[Data]

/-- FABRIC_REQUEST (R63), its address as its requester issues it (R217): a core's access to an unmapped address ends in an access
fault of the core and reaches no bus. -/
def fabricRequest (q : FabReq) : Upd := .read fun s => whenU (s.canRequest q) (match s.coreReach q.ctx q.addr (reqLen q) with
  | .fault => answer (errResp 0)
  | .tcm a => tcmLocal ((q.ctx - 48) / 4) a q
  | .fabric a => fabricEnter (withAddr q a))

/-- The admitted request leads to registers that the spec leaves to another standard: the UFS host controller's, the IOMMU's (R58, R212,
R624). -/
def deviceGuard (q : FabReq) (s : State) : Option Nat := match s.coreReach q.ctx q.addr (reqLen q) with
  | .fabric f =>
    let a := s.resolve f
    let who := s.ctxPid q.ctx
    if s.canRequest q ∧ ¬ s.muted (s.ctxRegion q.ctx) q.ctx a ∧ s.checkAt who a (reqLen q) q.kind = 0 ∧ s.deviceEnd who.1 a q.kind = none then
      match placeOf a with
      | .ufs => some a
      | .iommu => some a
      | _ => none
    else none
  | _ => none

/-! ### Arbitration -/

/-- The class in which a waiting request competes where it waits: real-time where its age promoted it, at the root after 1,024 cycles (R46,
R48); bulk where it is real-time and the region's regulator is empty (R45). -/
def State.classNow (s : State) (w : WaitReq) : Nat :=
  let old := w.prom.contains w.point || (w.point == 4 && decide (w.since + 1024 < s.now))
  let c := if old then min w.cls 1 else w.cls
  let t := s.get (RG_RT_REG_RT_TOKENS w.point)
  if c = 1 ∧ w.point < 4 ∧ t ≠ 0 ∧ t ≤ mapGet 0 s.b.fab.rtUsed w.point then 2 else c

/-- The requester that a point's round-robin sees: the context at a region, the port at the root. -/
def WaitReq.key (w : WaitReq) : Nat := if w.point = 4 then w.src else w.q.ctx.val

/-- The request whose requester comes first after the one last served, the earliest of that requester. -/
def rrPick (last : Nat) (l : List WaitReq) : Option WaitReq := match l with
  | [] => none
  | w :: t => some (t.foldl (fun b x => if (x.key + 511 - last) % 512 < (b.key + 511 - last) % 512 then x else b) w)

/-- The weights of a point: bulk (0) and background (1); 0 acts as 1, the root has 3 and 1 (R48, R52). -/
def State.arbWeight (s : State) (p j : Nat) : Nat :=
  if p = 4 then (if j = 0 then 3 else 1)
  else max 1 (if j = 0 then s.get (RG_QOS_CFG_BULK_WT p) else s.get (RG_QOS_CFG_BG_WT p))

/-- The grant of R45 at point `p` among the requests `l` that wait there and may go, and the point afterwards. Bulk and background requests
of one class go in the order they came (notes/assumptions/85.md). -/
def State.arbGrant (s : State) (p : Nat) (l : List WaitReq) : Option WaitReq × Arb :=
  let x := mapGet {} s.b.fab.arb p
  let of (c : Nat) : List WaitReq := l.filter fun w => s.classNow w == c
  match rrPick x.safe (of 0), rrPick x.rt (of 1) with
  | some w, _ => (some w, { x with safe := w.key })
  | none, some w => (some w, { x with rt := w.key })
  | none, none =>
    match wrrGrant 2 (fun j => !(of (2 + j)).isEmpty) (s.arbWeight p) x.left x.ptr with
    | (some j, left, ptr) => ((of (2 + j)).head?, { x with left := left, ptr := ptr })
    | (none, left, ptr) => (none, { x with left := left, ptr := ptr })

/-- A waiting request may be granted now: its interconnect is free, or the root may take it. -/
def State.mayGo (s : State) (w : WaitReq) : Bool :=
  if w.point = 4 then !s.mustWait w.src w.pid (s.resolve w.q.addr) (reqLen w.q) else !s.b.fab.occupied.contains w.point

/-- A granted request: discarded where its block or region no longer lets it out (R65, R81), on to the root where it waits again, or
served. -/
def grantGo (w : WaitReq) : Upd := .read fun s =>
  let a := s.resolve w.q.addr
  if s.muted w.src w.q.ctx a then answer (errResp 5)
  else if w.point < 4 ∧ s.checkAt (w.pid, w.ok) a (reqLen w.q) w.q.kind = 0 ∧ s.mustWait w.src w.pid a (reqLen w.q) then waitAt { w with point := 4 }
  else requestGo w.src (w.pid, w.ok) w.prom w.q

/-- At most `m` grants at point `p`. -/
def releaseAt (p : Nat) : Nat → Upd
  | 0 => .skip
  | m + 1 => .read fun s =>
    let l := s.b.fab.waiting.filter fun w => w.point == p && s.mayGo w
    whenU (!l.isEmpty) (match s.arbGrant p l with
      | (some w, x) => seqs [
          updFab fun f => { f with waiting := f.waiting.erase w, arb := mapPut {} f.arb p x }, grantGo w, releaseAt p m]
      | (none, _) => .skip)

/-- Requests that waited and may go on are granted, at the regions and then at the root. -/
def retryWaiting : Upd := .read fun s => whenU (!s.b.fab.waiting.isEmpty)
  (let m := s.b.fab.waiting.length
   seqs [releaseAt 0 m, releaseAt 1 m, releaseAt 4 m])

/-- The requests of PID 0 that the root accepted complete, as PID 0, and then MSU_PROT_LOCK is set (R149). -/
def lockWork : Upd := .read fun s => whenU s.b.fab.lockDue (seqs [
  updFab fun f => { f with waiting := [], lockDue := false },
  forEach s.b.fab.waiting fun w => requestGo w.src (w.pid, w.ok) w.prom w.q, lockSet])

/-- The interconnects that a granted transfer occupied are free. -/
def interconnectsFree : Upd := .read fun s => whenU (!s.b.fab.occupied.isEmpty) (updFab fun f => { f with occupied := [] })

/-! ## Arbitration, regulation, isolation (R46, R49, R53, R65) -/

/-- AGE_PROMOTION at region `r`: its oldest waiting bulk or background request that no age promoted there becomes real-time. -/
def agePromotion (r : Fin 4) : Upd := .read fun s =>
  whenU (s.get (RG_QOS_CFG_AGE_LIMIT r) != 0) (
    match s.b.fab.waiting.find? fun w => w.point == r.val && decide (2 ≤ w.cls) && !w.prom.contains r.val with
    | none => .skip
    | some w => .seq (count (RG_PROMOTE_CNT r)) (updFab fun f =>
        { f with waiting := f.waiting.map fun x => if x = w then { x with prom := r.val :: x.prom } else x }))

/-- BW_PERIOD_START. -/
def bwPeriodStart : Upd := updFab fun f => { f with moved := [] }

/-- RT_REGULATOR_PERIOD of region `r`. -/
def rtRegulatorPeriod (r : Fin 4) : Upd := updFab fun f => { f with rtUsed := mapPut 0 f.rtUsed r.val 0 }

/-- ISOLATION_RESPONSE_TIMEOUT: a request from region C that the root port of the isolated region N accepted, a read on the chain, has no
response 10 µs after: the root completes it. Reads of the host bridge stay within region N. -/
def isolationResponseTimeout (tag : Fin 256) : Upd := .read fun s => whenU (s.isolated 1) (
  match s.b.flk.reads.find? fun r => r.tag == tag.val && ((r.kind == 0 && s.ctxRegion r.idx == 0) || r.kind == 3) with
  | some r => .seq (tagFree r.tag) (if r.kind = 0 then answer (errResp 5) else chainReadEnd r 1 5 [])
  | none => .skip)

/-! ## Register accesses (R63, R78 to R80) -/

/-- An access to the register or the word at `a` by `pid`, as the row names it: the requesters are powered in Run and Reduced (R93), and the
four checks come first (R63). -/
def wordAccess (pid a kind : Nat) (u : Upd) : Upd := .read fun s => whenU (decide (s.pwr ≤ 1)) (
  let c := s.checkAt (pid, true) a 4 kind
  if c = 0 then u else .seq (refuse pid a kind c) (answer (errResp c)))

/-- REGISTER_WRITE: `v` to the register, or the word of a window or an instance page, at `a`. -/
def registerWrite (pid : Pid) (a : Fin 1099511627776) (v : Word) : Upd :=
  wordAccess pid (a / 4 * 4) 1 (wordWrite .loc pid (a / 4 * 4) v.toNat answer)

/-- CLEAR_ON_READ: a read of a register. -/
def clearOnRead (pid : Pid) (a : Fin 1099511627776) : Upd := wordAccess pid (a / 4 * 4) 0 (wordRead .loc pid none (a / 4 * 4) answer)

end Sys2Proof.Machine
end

[/Data]
[Data]

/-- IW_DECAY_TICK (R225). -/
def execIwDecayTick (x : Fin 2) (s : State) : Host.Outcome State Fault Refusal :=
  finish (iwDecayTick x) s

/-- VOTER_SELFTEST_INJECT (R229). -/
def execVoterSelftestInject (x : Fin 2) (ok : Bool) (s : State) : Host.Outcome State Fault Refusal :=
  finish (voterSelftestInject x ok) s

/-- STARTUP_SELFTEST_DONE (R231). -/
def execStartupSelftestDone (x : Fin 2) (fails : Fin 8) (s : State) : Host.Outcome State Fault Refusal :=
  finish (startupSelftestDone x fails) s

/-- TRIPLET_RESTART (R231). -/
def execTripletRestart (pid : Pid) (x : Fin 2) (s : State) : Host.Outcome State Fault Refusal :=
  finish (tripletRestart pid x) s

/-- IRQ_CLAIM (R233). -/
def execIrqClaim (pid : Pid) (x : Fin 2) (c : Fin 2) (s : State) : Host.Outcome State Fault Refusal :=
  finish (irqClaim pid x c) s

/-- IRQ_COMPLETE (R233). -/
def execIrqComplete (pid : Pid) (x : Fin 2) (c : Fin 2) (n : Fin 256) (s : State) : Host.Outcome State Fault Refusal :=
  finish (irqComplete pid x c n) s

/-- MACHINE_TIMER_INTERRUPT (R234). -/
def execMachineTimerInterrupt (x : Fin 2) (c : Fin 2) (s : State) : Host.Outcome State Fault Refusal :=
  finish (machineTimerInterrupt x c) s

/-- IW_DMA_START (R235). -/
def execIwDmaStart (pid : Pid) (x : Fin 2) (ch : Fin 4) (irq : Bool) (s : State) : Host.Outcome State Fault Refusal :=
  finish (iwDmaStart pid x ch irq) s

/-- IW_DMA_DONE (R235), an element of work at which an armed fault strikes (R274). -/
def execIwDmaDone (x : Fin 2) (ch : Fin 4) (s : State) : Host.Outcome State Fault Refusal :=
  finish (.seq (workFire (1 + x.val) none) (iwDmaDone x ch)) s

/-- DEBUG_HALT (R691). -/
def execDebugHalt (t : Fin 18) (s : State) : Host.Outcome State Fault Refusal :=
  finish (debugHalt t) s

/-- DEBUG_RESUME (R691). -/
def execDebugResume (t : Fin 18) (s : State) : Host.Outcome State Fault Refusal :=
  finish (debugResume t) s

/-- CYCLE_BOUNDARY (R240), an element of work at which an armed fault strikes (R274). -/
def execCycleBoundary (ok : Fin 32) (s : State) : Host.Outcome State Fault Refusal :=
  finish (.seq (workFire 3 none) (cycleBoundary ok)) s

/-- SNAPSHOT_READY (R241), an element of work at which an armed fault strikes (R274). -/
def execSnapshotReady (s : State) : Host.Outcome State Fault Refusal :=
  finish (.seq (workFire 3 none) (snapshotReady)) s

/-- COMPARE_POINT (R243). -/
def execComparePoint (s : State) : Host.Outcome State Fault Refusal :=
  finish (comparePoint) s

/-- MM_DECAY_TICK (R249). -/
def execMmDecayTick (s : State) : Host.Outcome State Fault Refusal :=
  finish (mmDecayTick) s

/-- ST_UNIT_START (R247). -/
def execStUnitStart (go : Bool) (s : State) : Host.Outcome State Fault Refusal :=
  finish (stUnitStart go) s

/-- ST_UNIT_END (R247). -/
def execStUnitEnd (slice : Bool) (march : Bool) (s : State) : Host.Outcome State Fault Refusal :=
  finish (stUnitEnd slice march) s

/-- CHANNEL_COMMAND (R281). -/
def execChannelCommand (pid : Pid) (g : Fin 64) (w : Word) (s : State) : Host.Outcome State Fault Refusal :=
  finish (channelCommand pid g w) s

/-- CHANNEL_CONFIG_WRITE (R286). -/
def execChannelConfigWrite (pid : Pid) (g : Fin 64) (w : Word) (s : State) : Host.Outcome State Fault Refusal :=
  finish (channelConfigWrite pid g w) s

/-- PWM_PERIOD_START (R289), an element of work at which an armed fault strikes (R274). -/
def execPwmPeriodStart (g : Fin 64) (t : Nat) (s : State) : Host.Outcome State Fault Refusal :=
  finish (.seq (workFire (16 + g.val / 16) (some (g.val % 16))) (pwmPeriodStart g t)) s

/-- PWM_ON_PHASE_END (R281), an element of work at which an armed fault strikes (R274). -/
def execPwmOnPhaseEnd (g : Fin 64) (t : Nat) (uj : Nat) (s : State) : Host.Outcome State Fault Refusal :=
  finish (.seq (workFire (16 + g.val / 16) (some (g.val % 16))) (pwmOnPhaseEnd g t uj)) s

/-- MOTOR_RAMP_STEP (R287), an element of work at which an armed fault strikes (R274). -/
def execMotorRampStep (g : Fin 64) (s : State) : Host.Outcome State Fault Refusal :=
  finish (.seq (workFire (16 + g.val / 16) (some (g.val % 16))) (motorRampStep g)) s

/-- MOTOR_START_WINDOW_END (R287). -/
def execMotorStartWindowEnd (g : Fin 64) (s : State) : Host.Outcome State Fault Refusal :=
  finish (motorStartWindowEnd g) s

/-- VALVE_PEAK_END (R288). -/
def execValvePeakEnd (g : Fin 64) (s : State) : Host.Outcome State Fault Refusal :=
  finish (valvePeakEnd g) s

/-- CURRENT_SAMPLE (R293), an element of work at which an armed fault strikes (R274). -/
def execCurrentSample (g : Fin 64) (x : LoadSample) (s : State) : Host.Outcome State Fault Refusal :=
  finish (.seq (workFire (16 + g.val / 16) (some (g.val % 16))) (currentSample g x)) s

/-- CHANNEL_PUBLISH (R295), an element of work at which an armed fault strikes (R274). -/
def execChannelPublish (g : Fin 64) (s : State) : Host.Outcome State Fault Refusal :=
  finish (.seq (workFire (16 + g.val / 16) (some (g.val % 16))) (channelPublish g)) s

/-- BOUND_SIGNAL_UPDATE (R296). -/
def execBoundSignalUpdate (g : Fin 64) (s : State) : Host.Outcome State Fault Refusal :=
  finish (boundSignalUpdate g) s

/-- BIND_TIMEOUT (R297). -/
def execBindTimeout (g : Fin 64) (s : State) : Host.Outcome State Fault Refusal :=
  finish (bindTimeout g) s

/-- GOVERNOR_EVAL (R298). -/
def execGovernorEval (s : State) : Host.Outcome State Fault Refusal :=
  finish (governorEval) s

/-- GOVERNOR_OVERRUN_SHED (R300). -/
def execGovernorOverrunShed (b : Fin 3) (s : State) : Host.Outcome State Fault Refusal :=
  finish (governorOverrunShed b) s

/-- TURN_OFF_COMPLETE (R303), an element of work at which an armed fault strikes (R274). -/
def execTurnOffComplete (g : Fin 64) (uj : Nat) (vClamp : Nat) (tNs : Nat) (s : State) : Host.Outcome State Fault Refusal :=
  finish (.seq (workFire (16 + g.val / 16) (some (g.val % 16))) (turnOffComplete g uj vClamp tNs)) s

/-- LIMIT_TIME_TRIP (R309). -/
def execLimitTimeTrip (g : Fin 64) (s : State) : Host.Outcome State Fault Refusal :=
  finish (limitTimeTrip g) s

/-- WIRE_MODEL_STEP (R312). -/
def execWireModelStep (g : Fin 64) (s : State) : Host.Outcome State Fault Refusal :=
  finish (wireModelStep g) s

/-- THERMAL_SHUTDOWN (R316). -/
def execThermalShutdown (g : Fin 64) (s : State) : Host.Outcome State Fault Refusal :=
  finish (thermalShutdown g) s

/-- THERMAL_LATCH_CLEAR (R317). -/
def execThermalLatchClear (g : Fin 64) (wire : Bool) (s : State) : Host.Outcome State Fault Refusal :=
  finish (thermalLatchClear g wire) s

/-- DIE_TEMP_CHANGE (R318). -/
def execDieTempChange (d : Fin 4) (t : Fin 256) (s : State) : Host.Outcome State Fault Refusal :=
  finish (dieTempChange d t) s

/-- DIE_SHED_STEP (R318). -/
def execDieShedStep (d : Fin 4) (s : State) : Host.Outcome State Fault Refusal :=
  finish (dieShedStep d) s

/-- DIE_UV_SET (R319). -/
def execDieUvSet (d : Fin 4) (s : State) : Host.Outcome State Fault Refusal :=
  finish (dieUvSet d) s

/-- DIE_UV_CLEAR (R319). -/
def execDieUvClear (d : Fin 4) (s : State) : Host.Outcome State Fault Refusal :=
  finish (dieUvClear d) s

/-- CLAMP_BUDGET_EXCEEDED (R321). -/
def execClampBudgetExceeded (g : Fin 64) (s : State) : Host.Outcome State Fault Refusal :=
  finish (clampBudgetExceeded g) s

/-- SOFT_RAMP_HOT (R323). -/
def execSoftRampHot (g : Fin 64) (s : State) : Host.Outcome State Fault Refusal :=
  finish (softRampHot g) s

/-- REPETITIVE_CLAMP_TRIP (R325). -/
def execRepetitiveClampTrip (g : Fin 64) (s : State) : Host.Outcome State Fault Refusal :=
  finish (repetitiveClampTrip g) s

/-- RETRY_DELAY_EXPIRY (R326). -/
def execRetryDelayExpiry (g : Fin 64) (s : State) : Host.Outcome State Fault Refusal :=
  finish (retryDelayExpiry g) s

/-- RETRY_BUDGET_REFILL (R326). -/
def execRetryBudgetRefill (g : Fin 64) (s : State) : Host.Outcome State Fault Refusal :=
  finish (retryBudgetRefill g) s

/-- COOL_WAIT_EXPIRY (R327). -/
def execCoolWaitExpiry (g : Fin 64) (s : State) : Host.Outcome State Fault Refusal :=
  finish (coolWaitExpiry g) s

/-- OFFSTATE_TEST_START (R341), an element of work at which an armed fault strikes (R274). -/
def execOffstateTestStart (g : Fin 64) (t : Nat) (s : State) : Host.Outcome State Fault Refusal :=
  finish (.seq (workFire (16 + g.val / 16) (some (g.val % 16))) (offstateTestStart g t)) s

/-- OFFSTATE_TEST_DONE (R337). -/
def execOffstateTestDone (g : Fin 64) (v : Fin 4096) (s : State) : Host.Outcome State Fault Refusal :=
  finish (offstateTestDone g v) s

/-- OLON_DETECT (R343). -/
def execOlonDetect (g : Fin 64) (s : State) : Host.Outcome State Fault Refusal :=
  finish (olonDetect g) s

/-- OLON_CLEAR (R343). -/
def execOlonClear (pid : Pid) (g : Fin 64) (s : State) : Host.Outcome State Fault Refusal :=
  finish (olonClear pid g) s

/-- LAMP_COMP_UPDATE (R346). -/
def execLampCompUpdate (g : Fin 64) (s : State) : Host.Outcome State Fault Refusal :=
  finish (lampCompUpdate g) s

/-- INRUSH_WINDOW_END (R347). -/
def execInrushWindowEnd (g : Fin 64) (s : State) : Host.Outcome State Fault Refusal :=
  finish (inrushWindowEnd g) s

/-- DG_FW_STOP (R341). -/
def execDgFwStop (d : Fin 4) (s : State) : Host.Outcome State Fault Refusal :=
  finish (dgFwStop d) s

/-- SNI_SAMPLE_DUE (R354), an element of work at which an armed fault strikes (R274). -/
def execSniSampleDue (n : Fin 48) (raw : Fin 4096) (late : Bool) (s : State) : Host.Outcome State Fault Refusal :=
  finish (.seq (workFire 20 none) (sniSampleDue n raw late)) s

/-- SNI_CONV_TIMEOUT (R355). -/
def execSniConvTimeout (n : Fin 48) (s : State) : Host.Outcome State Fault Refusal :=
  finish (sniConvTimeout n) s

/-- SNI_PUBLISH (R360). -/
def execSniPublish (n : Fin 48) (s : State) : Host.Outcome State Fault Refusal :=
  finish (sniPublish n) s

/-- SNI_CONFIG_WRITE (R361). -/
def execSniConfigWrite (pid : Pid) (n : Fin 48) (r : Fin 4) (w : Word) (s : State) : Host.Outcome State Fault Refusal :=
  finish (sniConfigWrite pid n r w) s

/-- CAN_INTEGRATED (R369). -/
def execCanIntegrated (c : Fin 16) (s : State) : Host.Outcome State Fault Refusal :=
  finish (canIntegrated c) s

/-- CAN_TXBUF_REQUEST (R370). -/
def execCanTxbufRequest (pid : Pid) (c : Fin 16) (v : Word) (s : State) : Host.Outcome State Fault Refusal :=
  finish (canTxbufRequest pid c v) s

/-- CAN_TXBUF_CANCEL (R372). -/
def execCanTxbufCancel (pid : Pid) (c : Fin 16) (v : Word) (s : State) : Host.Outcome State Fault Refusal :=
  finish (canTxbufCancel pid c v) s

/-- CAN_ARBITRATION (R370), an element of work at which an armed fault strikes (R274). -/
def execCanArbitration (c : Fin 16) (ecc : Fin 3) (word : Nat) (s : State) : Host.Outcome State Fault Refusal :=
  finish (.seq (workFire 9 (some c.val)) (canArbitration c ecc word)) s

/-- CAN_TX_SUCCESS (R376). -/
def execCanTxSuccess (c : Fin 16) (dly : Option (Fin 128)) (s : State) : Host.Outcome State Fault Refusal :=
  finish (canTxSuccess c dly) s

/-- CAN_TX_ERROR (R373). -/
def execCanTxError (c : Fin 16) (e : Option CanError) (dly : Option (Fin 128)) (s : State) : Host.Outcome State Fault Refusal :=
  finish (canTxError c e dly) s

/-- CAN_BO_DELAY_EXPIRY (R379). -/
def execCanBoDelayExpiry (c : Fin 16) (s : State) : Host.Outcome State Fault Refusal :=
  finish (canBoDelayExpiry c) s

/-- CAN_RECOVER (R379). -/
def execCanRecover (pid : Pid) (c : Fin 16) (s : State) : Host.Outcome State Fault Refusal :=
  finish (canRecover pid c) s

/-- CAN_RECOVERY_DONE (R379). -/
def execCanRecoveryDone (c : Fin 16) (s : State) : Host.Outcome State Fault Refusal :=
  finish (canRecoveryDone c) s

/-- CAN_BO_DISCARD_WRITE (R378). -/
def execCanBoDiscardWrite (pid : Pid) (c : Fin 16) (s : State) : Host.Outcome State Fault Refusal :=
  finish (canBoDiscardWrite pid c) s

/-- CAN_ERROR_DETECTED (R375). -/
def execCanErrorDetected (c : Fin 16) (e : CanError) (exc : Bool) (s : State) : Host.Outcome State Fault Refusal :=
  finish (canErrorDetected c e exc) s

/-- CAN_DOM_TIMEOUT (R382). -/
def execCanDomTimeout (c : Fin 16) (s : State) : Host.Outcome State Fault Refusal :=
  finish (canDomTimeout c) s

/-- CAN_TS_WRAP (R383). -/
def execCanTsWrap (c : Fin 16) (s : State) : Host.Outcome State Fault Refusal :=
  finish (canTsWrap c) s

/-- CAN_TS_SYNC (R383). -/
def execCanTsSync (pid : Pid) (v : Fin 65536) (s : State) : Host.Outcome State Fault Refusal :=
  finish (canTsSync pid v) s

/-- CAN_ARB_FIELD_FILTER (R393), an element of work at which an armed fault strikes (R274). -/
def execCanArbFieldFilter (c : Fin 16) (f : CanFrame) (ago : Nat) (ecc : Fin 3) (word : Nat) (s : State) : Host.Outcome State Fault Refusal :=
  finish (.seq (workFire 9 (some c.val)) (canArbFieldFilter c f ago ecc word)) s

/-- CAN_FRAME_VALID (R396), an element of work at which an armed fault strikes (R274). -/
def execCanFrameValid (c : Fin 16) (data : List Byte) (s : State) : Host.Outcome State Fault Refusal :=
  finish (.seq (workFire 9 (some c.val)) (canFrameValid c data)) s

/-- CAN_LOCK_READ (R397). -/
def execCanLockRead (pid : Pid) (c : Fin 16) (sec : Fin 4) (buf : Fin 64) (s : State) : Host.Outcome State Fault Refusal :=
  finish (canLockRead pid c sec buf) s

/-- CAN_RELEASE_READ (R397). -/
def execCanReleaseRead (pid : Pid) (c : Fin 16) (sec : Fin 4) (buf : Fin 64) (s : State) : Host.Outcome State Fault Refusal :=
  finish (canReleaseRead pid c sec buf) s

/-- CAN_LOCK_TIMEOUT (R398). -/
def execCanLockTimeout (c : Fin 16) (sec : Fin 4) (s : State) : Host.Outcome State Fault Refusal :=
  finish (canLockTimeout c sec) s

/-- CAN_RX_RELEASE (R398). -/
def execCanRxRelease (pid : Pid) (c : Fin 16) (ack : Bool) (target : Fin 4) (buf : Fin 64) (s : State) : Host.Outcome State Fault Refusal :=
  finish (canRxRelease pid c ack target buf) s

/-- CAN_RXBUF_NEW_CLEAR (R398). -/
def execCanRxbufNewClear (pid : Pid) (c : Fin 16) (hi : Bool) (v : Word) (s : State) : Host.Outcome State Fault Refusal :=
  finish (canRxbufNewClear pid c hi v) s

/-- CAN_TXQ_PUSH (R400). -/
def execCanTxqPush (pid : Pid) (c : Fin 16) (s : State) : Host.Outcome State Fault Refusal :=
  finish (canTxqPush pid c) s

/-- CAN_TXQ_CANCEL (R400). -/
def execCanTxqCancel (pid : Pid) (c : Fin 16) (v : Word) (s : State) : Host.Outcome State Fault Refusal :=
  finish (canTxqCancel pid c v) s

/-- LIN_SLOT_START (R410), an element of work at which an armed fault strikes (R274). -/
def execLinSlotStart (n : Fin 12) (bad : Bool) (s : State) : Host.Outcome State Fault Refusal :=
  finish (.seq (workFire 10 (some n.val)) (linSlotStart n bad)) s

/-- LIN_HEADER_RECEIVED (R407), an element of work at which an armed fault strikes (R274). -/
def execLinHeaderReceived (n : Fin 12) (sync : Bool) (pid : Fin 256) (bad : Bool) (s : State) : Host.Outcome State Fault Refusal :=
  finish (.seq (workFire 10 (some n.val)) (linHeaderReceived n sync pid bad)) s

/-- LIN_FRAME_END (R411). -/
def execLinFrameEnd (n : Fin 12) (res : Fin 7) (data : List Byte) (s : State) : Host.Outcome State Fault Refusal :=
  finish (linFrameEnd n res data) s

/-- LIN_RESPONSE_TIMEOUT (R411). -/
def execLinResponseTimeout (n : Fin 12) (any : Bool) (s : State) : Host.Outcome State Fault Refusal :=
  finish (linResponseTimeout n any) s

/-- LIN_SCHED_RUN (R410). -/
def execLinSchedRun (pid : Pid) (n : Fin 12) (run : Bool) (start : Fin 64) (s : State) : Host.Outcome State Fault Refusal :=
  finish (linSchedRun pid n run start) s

[/Data]

» **Aim of the task**
Return the span of lines in the data above that opens at the line with "GOVERNOR_OVERRUN_SHED (R300). -/" and closes at the line with "def execThermalShutdown (g", exactly, ends included, nothing else.

» **Result below**
/-- GOVERNOR_OVERRUN_SHED (R300). -/
def execGovernorOverrunShed (b : Fin 3) (s : State) : Host.Outcome State Fault Refusal :=
  finish (governorOverrunShed b) s

/-- TURN_OFF_COMPLETE (R303), an element of work at which an armed fault strikes (R274). -/
def execTurnOffComplete (g : Fin 64) (uj : Nat) (vClamp : Nat) (tNs : Nat) (s : State) : Host.Outcome State Fault Refusal :=
  finish (.seq (workFire (16 + g.val / 16) (some (g.val % 16))) (turnOffComplete g uj vClamp tNs)) s

/-- LIMIT_TIME_TRIP (R309). -/
def execLimitTimeTrip (g : Fin 64) (s : State) : Host.Outcome State Fault Refusal :=
  finish (limitTimeTrip g) s

/-- WIRE_MODEL_STEP (R312). -/
def execWireModelStep (g : Fin 64) (s : State) : Host.Outcome State Fault Refusal :=
  finish (wireModelStep g) s

/-- THERMAL_SHUTDOWN (R316). -/
def execThermalShutdown (g : Fin 64) (s : State) : Host.Outcome State Fault Refusal :=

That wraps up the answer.